As vulture numbers decline, other scavengers such as feral dogs can increase. Unlike vultures, they can then act as disease reservoirs, potentially spreading rabies and other diseases. Research in Ethiopia, for instance, found that as vulture numbers visiting abattoirs fell, dog numbers doubled, potentially increasing the risk of rabies for local communities.
Studies directly linking vulture declines to the spread of disease in Africa are lacking, but experts say such scenarios could easily play out.
“It’s really important that that we preserve these species because they give us such an important sanitation service,” Willows-Munro said. “In South Africa, where we have huge vaccination campaigns against rabies, we still have a big problem. In other countries that have less-established vaccination programs, I can imagine the impact is going to be even worse.”
Curbing the threats
Researchers say there’s a number of steps governments and communities could take to protect vultures and counteract the diminishing genetic diversity found in South Africa and Ghana. They propose captive breeding, reintroductions, supplementary feeding, GPS tracking to better understand population movements, and ongoing genetic monitoring.

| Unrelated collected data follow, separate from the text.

-- ==== Sys2Proof/Laws/Codec.lean ====
section
/-! SUPPORT. The decoder on what the encoder writes: fields, subcommands, batches, literals and calls. -/

namespace Sys2Proof.Laws

/-! ### Fields -/

theorem ofLe16_le16 {n : Nat} (h : n < 65536) :
    ofLe16 (BitVec.ofNat 8 n) (BitVec.ofNat 8 (n / 256)) = n := by
  simp [ofLe16]
  omega

theorem ofLe32_le32 (v : Word) :
    ofLe32 (v.extractLsb' 0 8) (v.extractLsb' 8 8) (v.extractLsb' 16 8) (v.extractLsb' 24 8) = v := by
  apply BitVec.eq_of_getLsbD_eq
  intro i hi
  simp only [ofLe32, BitVec.getLsbD_append, BitVec.getLsbD_extractLsb']
  split
  · simp_all
  · split
    · rename_i h1 h2
      simp [h2]; congr 1; omega
    · split
      · rename_i h1 h2 h3
        simp [h3]; congr 1; omega
      · have : i - 8 - 8 - 8 < 8 := by omega
        simp [this]; congr 1; omega

/-- An offset with only A[3:2] is one of four. -/
theorem wireForm_off {addr : RegAddr} (h : addr.wireForm = true) :
    addr.off = 0x00 ∨ addr.off = 0x04 ∨ addr.off = 0x08 ∨ addr.off = 0x0C := by
  have key : ∀ b : Byte, (b &&& 0x0C == b) = true → b = 0x00 ∨ b = 0x04 ∨ b = 0x08 ∨ b = 0x0C := by decide +kernel
  exact key _ h

/-- The header of a register address decodes to it (R111, R112). -/
theorem header_decodes {addr : RegAddr} (h : addr.wireForm = true) (rnw : Bool) :
    headerOk (header addr rnw) = true ∧ headerRnw (header addr rnw) = rnw ∧ headerAddr (header addr rnw) = addr := by
  have := wireForm_off h
  cases addr <;> cases rnw <;> simp only [RegAddr.off] at this <;> rcases this with rfl | rfl | rfl | rfl <;> decide

/-! ### Subcommands and clock units -/

theorem rawWellFormed_length {nbits : BitVec 16} {bytes : List Byte} (h : rawWellFormed nbits bytes = true) :
    nbits ≠ 0 ∧ bytes.length = rawByteCount nbits := by
  simp [rawWellFormed] at h
  exact ⟨h.1.1, h.1.2⟩

/-- A subcommand's frame decodes to it, and what follows is left (R108 to R110, R118). -/
theorem decodeSub_encodeSub {g : Subcmd} (h : g.wireForm = true) (rest : List Byte) :
    decodeSub (encodeSub g ++ rest) = .ok (g, rest) := by
  cases g with
  | registerRead addr =>
    obtain ⟨h1, h2, h3⟩ := header_decodes h true
    simp [encodeSub, decodeSub, h1, h2, h3]
  | registerWrite addr data =>
    obtain ⟨h1, h2, h3⟩ := header_decodes h false
    simp [encodeSub, decodeSub, h1, h2, h3, le32, ofLe32_le32]
  | rawSequence nbits bytes =>
    obtain ⟨h1, h2⟩ := rawWellFormed_length h
    have hn : ofLe16 (BitVec.ofNat 8 nbits.toNat) (BitVec.ofNat 8 (nbits.toNat / 256)) = nbits.toNat :=
      ofLe16_le16 nbits.isLt
    have hw : rawWellFormed nbits bytes = true := h
    have he : BitVec.ofNat 16 (ofLe16 (BitVec.setWidth 8 nbits) (BitVec.ofNat 8 (nbits.toNat / 256))) = nbits := by
      have : BitVec.setWidth 8 nbits = BitVec.ofNat 8 nbits.toNat := by simp
      rw [this, hn]
      simp
    have h1' : ¬ nbits = 0#16 := h1
    simp [encodeSub, decodeSub, le16, he, h1', ← h2, hw]

theorem encodeSub_length {g : Subcmd} (h : g.wireForm = true) : (encodeSub g).length = g.wireLength := by
  cases g with
  | registerRead addr => rfl
  | registerWrite addr data => rfl
  | rawSequence nbits bytes =>
    simp [encodeSub, le16, Subcmd.wireLength, (rawWellFormed_length h).2]
    omega

theorem encodeSub_cons (g : Subcmd) : ∃ b bs, encodeSub g = b :: bs := by
  cases g <;> simp [encodeSub, le16]

/-- A batch's payload decodes to its subcommands (R106). -/
theorem decodeSubs_batchPayload {gs : List Subcmd} (h : gs.all Subcmd.wireForm = true) {n : Nat}
    (hn : gs.length ≤ n) : decodeSubs n (batchPayload gs) = .ok gs := by
  induction gs generalizing n with
  | nil => cases n <;> rfl
  | cons g gs ih =>
    simp only [List.all_cons, Bool.and_eq_true] at h
    cases n with
    | zero => simp at hn
    | succ n =>
      obtain ⟨b, bs, hb⟩ := encodeSub_cons g
      have hd := decodeSub_encodeSub h.1 (batchPayload gs)
      have hp : batchPayload (g :: gs) = b :: (bs ++ batchPayload gs) := by simp [batchPayload, hb]
      rw [hb] at hd
      rw [hp, decodeSubs]
      simp only [List.cons_append] at hd
      rw [hd]
      simp [ih h.2 (by simpa using hn)]

theorem batchPayload_length {gs : List Subcmd} (h : gs.all Subcmd.wireForm = true) :
    (batchPayload gs).length = (gs.map Subcmd.wireLength).sum := by
  induction gs with
  | nil => rfl
  | cons g gs ih =>
    simp only [List.all_cons, Bool.and_eq_true] at h
    have := ih h.2
    simp only [batchPayload] at this
    simp [batchPayload, encodeSub_length h.1, this]

theorem batchPayload_length_ge (gs : List Subcmd) : gs.length ≤ (batchPayload gs).length := by
  induction gs with
  | nil => simp
  | cons g gs ih =>
    obtain ⟨b, bs, hb⟩ := encodeSub_cons g
    have hp : batchPayload (g :: gs) = b :: (bs ++ batchPayload gs) := by simp [batchPayload, hb]
    rw [hp]
    simp only [List.length_cons, List.length_append]
    omega

/-- The clock units of a payload decode to it (R101, R103). -/
theorem decodeUnits_encUnits (us : List WireUnit) : decodeUnits (us.flatMap encUnit) = .ok us := by
  induction us with
  | nil => rfl
  | cons u us ih =>
    obtain ⟨tms, tdi⟩ := u
    cases tms <;> cases tdi <;> simp [decodeUnits, encUnit, encLo, byteOfBits, valBits, ih]

theorem encUnits_length (us : List WireUnit) : (us.flatMap encUnit).length = 2 * us.length := by
  induction us with
  | nil => rfl
  | cons u us ih => simp [encUnit, ih]; omega

/-! ### Frames -/

theorem decodeFrame_D2 (lo hi : Byte) (tail : List Byte) :
    decodeFrame (0xD2 :: lo :: hi :: tail) =
      if tail.length < ofLe16 lo hi then .error .truncated
      else if ofLe16 lo hi = 0 then .error .emptyBatch
      else
        match decodeUnits (tail.take (ofLe16 lo hi)) with
        | .error e => .error e
        | .ok us => .ok (.d2 us, tail.drop (ofLe16 lo hi)) := rfl

theorem decodeFrame_E8 (lo hi : Byte) (tail : List Byte) :
    decodeFrame (0xE8 :: lo :: hi :: tail) =
      if tail.length < ofLe16 lo hi then .error .truncated
      else if ofLe16 lo hi = 0 then .error .emptyBatch
      else
        match decodeSubs (ofLe16 lo hi) (tail.take (ofLe16 lo hi)) with
        | .error e => .error e
        | .ok gs => .ok (.e8 gs, tail.drop (ofLe16 lo hi)) := rfl

theorem decodeFrame_frameD0 (speed : Byte) (rest : List Byte) :
    decodeFrame (frameD0 speed ++ rest) = .ok (.d0 speed, rest) := by
  simp [frameD0, le16, Config.jtagInitLen, decodeFrame]

theorem decodeFrame_frameE5 (speed : Byte) (rest : List Byte) :
    decodeFrame (frameE5 speed ++ rest) = .ok (.e5 speed, rest) := by
  simp [frameE5, decodeFrame]

theorem decodeFrame_frameD2 {us : List WireUnit} (h0 : us ≠ []) (h : 2 * us.length < 65536) (rest : List Byte) :
    decodeFrame (frameD2 us ++ rest) = .ok (.d2 us, rest) := by
  show decodeFrame (0xD2 :: BitVec.ofNat 8 (2 * us.length) :: BitVec.ofNat 8 (2 * us.length / 256)
    :: (us.flatMap encUnit ++ rest)) = _
  have hn : ¬ 2 * us.length = 0 := by simpa using h0
  have ht : (us.flatMap encUnit ++ rest).take (2 * us.length) = us.flatMap encUnit := by
    rw [← encUnits_length us, List.take_left]
  have hd : (us.flatMap encUnit ++ rest).drop (2 * us.length) = rest := by
    rw [← encUnits_length us, List.drop_left]
  rw [decodeFrame_D2, ofLe16_le16 h, if_neg hn, ht, hd, decodeUnits_encUnits, if_neg]
  simp [encUnits_length us]

theorem decodeFrame_frameE8 {gs : List Subcmd} (h0 : gs ≠ []) (hw : gs.all Subcmd.wireForm = true)
    (h : (batchPayload gs).length < 65536) (rest : List Byte) :
    decodeFrame (frameE8 gs ++ rest) = .ok (.e8 gs, rest) := by
  show decodeFrame (0xE8 :: BitVec.ofNat 8 (batchPayload gs).length :: BitVec.ofNat 8 ((batchPayload gs).length / 256)
    :: (batchPayload gs ++ rest)) = _
  have hn : ¬ (batchPayload gs).length = 0 := by
    have := batchPayload_length_ge gs
    have : gs.length ≠ 0 := by simpa using h0
    omega
  rw [decodeFrame_E8, ofLe16_le16 h, if_neg hn, List.take_left, List.drop_left,
    decodeSubs_batchPayload hw (batchPayload_length_ge gs), if_neg]
  simp

/-! ### Texts (R121) -/

theorem lit_append (p rest : List Byte) : lit p (p ++ rest) = some rest := by
  simp [lit]

/-- The bytes a text begins with are no digits. -/
def StopsDigits (rest : List Byte) : Prop := ∀ b ∈ rest.head?, digitValue b = none

theorem digitValue_digit {n : Nat} (h : n < 16) : digitValue (digit n) = some n := by
  revert n
  decide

André Botha, co-chair of the IUCN’s Vulture Specialist Group, said the study could help spur conservation action. “It highlights the need for conservation action in the peripheral populations, or the edge populations, within South Africa,” he told Mongabay.
The study also underlines the need for far greater protection for the birds in Ghana, and West Africa more broadly, where threats are high.
Mphelo said that in South Africa, raising awareness of the precarious position the birds are in could help combat the practice of hunting them for traditional medicine uses.
“People need education. They need to be educated about the importance of vultures for nature,” he said. “Because vultures have also got a right to life.”
Citations:
Le Roux, R., Colmonero-Costeira, I., Deikumah, J. P., Thompson, L. J., Russo, I. M., Jansen van Vuuren, B., & Willows-Munro, S. (2024). High conservation importance of range-edge populations of hooded vultures (Necrosyrtes monachus). Scientific Reports, 14(1). doi:10.1038/s41598-024-68756-2.
Mashele, N. M., Thompson, L. J., & Downs, C. T. (2021). Uses of vultures in traditional medicines in the Kruger to Canyons Biosphere Region, South Africa. Journal of Raptor Research, 55(3). doi:10.3356/jrr-20-36.
Frank, E., & Sudarshan, A. (2023). The social costs of keystone species collapse: Evidence from the decline of vultures in India. SSRN Electronic Journal. doi:10.2139/ssrn.4318579.